- EXERCISE OBJECTIVE -
Whenever a line in the entries below contains "tabPut", copy that line.

- ENTRIES PROVIDED -
....
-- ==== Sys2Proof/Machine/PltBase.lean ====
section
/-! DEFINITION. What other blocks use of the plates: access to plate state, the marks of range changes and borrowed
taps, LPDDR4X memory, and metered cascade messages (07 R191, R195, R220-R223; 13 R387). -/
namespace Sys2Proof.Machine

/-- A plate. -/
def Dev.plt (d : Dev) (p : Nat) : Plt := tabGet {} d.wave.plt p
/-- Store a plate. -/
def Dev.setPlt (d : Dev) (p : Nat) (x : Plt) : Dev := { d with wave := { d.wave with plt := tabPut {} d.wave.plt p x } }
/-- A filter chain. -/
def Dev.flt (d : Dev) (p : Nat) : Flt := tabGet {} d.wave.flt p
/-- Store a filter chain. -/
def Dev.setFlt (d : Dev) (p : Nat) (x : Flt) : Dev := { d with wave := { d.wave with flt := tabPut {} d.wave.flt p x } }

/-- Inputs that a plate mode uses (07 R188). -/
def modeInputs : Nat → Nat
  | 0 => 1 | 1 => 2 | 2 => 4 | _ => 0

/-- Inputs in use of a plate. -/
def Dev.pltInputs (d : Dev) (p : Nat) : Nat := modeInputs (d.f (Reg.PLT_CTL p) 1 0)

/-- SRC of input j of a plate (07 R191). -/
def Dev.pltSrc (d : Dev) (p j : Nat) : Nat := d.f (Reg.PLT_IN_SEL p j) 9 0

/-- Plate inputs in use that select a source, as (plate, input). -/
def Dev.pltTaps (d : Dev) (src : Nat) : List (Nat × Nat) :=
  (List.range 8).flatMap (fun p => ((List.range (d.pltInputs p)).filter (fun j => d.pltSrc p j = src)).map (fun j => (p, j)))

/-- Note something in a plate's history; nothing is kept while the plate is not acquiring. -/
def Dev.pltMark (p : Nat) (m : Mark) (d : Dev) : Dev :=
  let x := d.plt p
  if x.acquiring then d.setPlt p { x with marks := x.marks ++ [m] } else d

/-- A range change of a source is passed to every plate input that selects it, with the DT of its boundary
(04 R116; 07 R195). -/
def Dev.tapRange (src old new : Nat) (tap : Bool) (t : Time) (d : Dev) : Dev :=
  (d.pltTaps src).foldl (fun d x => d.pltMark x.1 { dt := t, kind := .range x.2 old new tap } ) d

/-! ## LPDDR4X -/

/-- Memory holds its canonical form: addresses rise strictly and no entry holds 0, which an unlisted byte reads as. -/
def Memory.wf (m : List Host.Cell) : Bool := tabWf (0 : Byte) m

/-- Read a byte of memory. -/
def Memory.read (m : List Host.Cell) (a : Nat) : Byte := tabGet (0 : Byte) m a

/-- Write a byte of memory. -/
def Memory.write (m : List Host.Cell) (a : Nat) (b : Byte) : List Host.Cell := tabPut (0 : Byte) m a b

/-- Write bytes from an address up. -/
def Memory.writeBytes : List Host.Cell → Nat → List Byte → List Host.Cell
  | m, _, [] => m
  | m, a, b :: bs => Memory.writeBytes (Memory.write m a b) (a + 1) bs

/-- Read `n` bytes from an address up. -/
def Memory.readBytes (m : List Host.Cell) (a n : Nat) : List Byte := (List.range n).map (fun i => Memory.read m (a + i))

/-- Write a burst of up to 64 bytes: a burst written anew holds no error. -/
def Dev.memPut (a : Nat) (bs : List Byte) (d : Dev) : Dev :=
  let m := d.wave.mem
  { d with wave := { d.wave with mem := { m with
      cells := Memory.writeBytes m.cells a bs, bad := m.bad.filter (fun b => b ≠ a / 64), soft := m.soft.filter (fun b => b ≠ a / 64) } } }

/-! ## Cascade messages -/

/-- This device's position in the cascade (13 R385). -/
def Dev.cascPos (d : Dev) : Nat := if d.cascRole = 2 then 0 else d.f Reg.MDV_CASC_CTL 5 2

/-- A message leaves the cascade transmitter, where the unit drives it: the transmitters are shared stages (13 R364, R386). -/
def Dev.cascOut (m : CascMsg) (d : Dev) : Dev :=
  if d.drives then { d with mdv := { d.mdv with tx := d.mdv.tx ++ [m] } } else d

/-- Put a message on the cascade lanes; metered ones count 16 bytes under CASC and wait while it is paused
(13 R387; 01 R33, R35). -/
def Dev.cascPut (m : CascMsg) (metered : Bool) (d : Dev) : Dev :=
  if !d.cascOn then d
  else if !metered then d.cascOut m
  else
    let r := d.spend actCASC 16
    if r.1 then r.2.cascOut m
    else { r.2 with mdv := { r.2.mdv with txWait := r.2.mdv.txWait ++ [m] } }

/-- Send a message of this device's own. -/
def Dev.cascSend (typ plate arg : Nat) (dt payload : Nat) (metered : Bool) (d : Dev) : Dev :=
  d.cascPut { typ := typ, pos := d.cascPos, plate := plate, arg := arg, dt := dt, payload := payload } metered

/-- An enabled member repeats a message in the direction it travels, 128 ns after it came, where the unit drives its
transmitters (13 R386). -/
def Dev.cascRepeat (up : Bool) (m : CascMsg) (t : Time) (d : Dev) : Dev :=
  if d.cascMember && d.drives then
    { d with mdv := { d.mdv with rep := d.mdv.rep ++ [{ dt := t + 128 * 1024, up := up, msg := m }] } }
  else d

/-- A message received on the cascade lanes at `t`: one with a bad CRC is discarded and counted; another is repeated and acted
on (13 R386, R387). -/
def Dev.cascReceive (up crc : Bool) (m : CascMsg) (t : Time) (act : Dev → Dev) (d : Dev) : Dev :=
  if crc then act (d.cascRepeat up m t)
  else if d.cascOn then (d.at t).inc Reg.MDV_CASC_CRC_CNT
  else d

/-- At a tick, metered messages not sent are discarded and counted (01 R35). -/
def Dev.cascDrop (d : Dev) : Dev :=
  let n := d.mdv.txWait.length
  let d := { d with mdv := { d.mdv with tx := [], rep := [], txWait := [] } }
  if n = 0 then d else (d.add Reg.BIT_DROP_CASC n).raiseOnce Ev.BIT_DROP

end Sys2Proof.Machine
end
....
- EXERCISE RESPONSE -
def Dev.setPlt (d : Dev) (p : Nat) (x : Plt) : Dev := { d with wave := { d.wave with plt := tabPut {} d.wave.plt p x } }
def Dev.setFlt (d : Dev) (p : Nat) (x : Flt) : Dev := { d with wave := { d.wave with flt := tabPut {} d.wave.flt p x } }
def Memory.write (m : List Host.Cell) (a : Nat) (b : Byte) : List Host.Cell := tabPut (0 : Byte) m a b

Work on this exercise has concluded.